** Opening INFORMATION PROVIDED block **
-- ==== Sys2Proof/Machine/Vector.lean ====
section
/-! DEFINITION. Vector.lean: the vector engine (07 R163-R184): checks of the vector slot, the value and flags of each instruction, results in flight, and the meanings of its commands. -/

namespace Sys2Proof.Machine

/-! ## Fields (07 R165) -/

/-- Opcode of a 64-bit slot. -/
def opc64 (bits : BitVec 64) : Nat := fld bits 63 56
/-- VD. -/
def vVd (w : BitVec 56) : Fin 32 := Fin.ofNat 32 (fld w 55 51)
/-- VA. -/
def vVa (w : BitVec 56) : Fin 32 := Fin.ofNat 32 (fld w 50 46)
/-- VB. -/
def vVb (w : BitVec 56) : Fin 32 := Fin.ofNat 32 (fld w 45 41)
/-- VC. -/
def vVc (w : BitVec 56) : Fin 32 := Fin.ofNat 32 (fld w 40 36)
/-- SA. -/
def vSa (w : BitVec 56) : Bool := bit w 35
/-- TY. -/
def vTy (w : BitVec 56) : Nat := fld w 34 32
/-- MQ. -/
def vMq (w : BitVec 56) : Fin 8 := Fin.ofNat 8 (fld w 31 29)
/-- MK. -/
def vMk (w : BitVec 56) : Bool := bit w 28
/-- MZ. -/
def vMz (w : BitVec 56) : Bool := bit w 27
/-- SE. -/
def vSe (w : BitVec 56) : Bool := bit w 26
/-- SF. -/
def vSf (w : BitVec 56) : Nat := fld w 21 19
/-- FN. -/
def vFn (w : BitVec 56) : BitVec 7 := w.extractLsb' 0 7

/-- The address P[SP] + 64 * sext(SOFF), modulo 2^48 (R167). -/
def vAddr (u : ControlUnit) (w : BitVec 56) : Nat :=
  (u.p[Fin.ofNat 16 (fld w 25 22)] + (w.extractLsb' 7 12).signExtend 48 <<< 6).toNat

/-- Fields of an operation: destination, a, element type. -/
def fVd : List (Nat × Nat) := [(55, 51)]
/-- VA, SA, TY. -/
def fA : List (Nat × Nat) := [(50, 46), (35, 32)]
/-- VB. -/
def fB : List (Nat × Nat) := [(45, 41)]
/-- MQ, MK, MZ. -/
def fM : List (Nat × Nat) := [(31, 27)]
/-- SE, SP, SF, SOFF. -/
def fS : List (Nat × Nat) := [(26, 7)]
/-- FN. -/
def fF : List (Nat × Nat) := [(6, 0)]

/-- The field bits of each vector opcode; none: not defined (R165, R166). -/
def vecMask : Nat → Option (BitVec 56)
  | 0x00 => some 0
  | 0x01 => some (maskOf 56 (fVd ++ fA ++ fM ++ fS))
  | 0x02 => some (maskOf 56 [(55, 51), (31, 0)])
  | 0x03 => some (maskOf 56 (fVd ++ fA ++ fB ++ [(31, 29)] ++ fS))
  | 0x08 => some (maskOf 56 (fVd ++ fA ++ fB ++ fM ++ fS))
  | 0x09 => some (maskOf 56 (fVd ++ fA ++ fB ++ fM ++ fS))
  | 0x0A => some (maskOf 56 (fVd ++ fA ++ fB ++ fM ++ fS))
  | 0x0B => some (maskOf 56 (fVd ++ fA ++ fB ++ [(40, 36)] ++ fM ++ fS))
  | 0x0C => some (maskOf 56 (fVd ++ fA ++ fB ++ fM ++ fS))
  | 0x0D => some (maskOf 56 (fVd ++ fA ++ fB ++ fM ++ fS))
  | 0x0E => some (maskOf 56 (fVd ++ fA ++ fM ++ fS))
  | 0x0F => some (maskOf 56 (fVd ++ fA ++ fM ++ fS))
  | 0x10 => some (maskOf 56 (fVd ++ fA ++ fB ++ fM ++ fS))
  | 0x11 => some (maskOf 56 (fVd ++ fA ++ fB ++ fM ++ fS))
  | 0x12 => some (maskOf 56 (fVd ++ fA ++ fB ++ fM ++ fS))
  | 0x13 => some (maskOf 56 (fVd ++ fA ++ fB ++ fM ++ fS))
  | 0x14 => some (maskOf 56 (fVd ++ fA ++ fB ++ fM ++ fS))
  | 0x15 => some (maskOf 56 (fVd ++ fA ++ fB ++ fM ++ fS))
  | 0x18 => some (maskOf 56 ([(53, 51)] ++ fA ++ fB ++ fM ++ fF))
  | 0x19 => some (maskOf 56 ([(53, 51), (48, 46), (43, 41), (34, 32)] ++ fF))
  | 0x20 => some (maskOf 56 (fVd ++ fA ++ fB ++ fM ++ fS ++ fF))
  | 0x21 => some (maskOf 56 (fVd ++ fA ++ fB ++ fM ++ fS ++ fF))
  | 0x22 => some (maskOf 56 (fVd ++ fA ++ fM ++ fS ++ fF))
  | 0x28 => some (maskOf 56 (fVd ++ fA ++ fM ++ fS ++ fF))
  | 0x30 => some (maskOf 56 (fVd ++ fA ++ fM ++ fS ++ fF))
  | 0x38 => some (maskOf 56 (fVd ++ [(34, 32), (25, 7)] ++ fF))
  | 0x39 => some (maskOf 56 (fA ++ [(25, 7)] ++ fF))
  | 0x3C => some (maskOf 56 (fVd ++ [(34, 32)]))
  | 0x3D => some (maskOf 56 [(34, 32)])
  | _ => none

/-- The element types an opcode takes (R166). -/
def vecTypes : Nat → List Nat
  | 0x08 => [0, 1, 2, 3, 4, 5]
  | 0x09 => [0, 1, 2, 3, 4, 5]
  | 0x0A => [0, 1, 2, 3, 4, 5]
  | 0x0B => [0, 2, 3]
  | 0x0C => [0, 1, 2, 3, 4, 5]
  | 0x0D => [0, 1, 2, 3, 4, 5]
  | 0x0E => [0, 1, 2, 3, 4, 5]
  | 0x0F => [0, 1, 2, 3, 4, 5]
  | 0x10 => [1]
  | 0x11 => [1]
  | 0x12 => [1]
  | 0x13 => [1, 4, 5]
  | 0x14 => [1, 4, 5]
  | 0x15 => [1, 4, 5]
  | 0x18 => [0, 1]
  | 0x30 => [0, 1]
  | _ => [0]

/-- Whether a TY value names a float type. -/
def isFloat (ty : Nat) : Bool := ty == 0 || ty == 2 || ty == 3

/-- Result latency L (R166). -/
def vecLatency (opc ty : Nat) : Nat :=
  match opc with
  | 0x08 => if isFloat ty then 4 else 2
  | 0x09 => if isFloat ty then 4 else 2
  | 0x0A => if isFloat ty then 4 else 2
  | 0x0B => 4
  | 0x22 => 4
  | 0x28 => 8
  | 0x30 => 12
  | 0x38 => 4
  | _ => 2

/-- Whether an opcode may store through (R166). -/
def vecStores (opc : Nat) : Bool := !([0x00, 0x02, 0x18, 0x19, 0x38, 0x39, 0x3C, 0x3D].contains opc)

/-- The bit of FN that a reserved function value names; none: defined (R171, R176-R180, R182, R183). -/
def fnBad (opc ty sf : Nat) (fn : Nat) : List Nat :=
  let mid := if fn / 8 % 4 = 0 then [] else [if fn / 8 % 2 = 1 then 3 else 4]
  match opc with
  | 0x18 => if fn ≤ 5 || (fn = 6 && ty = 0) || (8 ≤ fn && fn ≤ 11 && ty = 1) then [] else [0]
  | 0x19 => if fn ≤ 6 then [] else [0]
  | 0x20 => if fn ≤ 7 then [] else [0]
  | 0x21 => (if fn % 8 ≤ 4 then [] else [0]) ++ mid
  | 0x22 => (if fn % 8 ≤ 4 then [] else [0]) ++ mid ++ (if fn / 32 = 0 then [5] else [])
  | 0x28 => (if fn % 8 ≤ 5 then [] else [0]) ++ (if fn / 32 % 4 = 0 then [] else [if fn / 32 % 2 = 1 then 5 else 6])
  | 0x30 =>
    (if fn % 4 ≤ 2 then [] else [0]) ++ (if fn / 4 % 4 = 0 then [] else [if fn / 4 % 2 = 1 then 2 else 3]) ++
    (if fn / 16 ≤ 4 then [] else [4])
  | 0x38 =>
    if 6 ≤ sf then (if fn % 32 = 0 then [] else [lowestBit (BitVec.ofNat 5 fn)]) ++ (if fn / 32 = 0 then [5] else [])
    else if sf = 2 || sf = 3 || sf = 5 then (if fn / 2 = 0 then [] else [1 + lowestBit (BitVec.ofNat 6 (fn / 2))])
    else (if fn = 0 then [] else [lowestBit (BitVec.ofNat 7 fn)])
  | 0x39 =>
    if 6 ≤ sf then (if fn % 32 = 0 then [] else [lowestBit (BitVec.ofNat 5 fn)]) ++ (if fn / 32 = 0 then [5] else [])
    else (if fn = 0 then [] else [lowestBit (BitVec.ofNat 7 fn)])
  | _ => []

/-! ## Checks -/

/-- Slot positions of reserved bits and values of a vector instruction. -/
def vecBad (opc : Nat) (w mask : BitVec 56) : List Nat :=
  let bad := w &&& ~~~mask
  (if bad = 0 then [] else [lowestBit bad]) ++
  (if opc = 0x02 || (vecTypes opc).contains (vTy w) then [] else [32]) ++
  (if bit mask 35 && vSa w && (vVa w).val ≠ 0 then [46 + lowestBit (w.extractLsb' 46 5)] else []) ++
  (fnBad opc (vTy w) (vSf w) (vFn w).toNat) ++
  (if vecStores opc && vSe w && 6 ≤ vSf w && opc ≠ 0x22 then [19] else [])

/-- The access of a vector instruction: its address and bytes, whether it writes, cycles after issue (R168, R184). -/
def vecAccess (u : ControlUnit) (opc : Nat) (w : BitVec 56) : Option (Nat × Nat × Bool × Nat) :=
  let a := vAddr u w
  let n := formBytes (vSf w)
  if opc = 0x38 then some (a, n, false, 1)
  else if opc = 0x39 then some (a, n, true, 1)
  else if vecStores opc && vSe w then some (a, n, true, vecLatency opc (vTy w))
  else none

/-- The claims of a vector access. An access whose address is misaligned or outside the own slice claims its ports too (DEDUCED, log 85). -/
def vecClaims (c : CoreId) (count : Nat) (x : Nat × Nat × Bool × Nat) : List Claim :=
  (List.range (x.2.1 / 64)).map (fun i =>
    if x.2.2.1 then writeClaim c (x.1 + 64 * i) (count + x.2.2.2) else readClaim c (x.1 + 64 * i) (count + x.2.2.2))

/-- The issue count of a core's partition. -/
def State.countOf (s : State) (c : CoreId) : Nat := match s.partOf c with | some p => (s.part p).count | none => 0

/-- The causes to halt that the vector slot raises by itself, in its own order (R166, R167). -/
def State.vecCauses (s : State) (c : CoreId) (bits : BitVec 64) : List Cause :=
  let w := bits.extractLsb' 0 56
  let opc := opc64 bits
  let k := s.core c
  match vecMask opc with
  | none => [Cause.opcode 3 opc]
  | some m =>
    (match leastOf (vecBad opc w m) with | some i => [Cause.reserved 3 (256 + i)] | none => []) ++
    match vecAccess k.ctl opc w with
    | none => []
    | some x =>
      (match (s.claim c (s.slotPlanner c 3) (vecClaims c (s.countOf c) x)).1 with | some d => [⟨4, 3, 0x10, d⟩] | none => []) ++
      (if x.1 % 64 ≠ 0 then [Cause.check 3 0x04 x.1] else []) ++
      (match least (firstOutside (s.ownRanges c) x.1 x.2.1) (s.firstCode c x.2.2.1 x.1 x.2.1) with | some a => [Cause.check 3 0x05 a] | none => []) ++
      (match k.str.pendingAt x.1 x.2.1 with | some a => [Cause.check 3 0x06 a] | none => [])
** Closing INFORMATION PROVIDED block **
▶ _WHAT TO WORK ON_
Can you repeat, word for word, every line above from the one containing "vector instruction. -/" down to the one containing "if x.2.2.1 then", including both?

▶ _RESULT OF THIS EXERCISE_
/-- Slot positions of reserved bits and values of a vector instruction. -/
def vecBad (opc : Nat) (w mask : BitVec 56) : List Nat :=
  let bad := w &&& ~~~mask
  (if bad = 0 then [] else [lowestBit bad]) ++
  (if opc = 0x02 || (vecTypes opc).contains (vTy w) then [] else [32]) ++
  (if bit mask 35 && vSa w && (vVa w).val ≠ 0 then [46 + lowestBit (w.extractLsb' 46 5)] else []) ++
  (fnBad opc (vTy w) (vSf w) (vFn w).toNat) ++
  (if vecStores opc && vSe w && 6 ≤ vSf w && opc ≠ 0x22 then [19] else [])

/-- The access of a vector instruction: its address and bytes, whether it writes, cycles after issue (R168, R184). -/
def vecAccess (u : ControlUnit) (opc : Nat) (w : BitVec 56) : Option (Nat × Nat × Bool × Nat) :=
  let a := vAddr u w
  let n := formBytes (vSf w)
  if opc = 0x38 then some (a, n, false, 1)
  else if opc = 0x39 then some (a, n, true, 1)
  else if vecStores opc && vSe w then some (a, n, true, vecLatency opc (vTy w))
  else none

/-- The claims of a vector access. An access whose address is misaligned or outside the own slice claims its ports too (DEDUCED, log 85). -/
def vecClaims (c : CoreId) (count : Nat) (x : Nat × Nat × Bool × Nat) : List Claim :=
  (List.range (x.2.1 / 64)).map (fun i =>
    if x.2.2.1 then writeClaim c (x.1 + 64 * i) (count + x.2.2.2) else readClaim c (x.1 + 64 * i) (count + x.2.2.2))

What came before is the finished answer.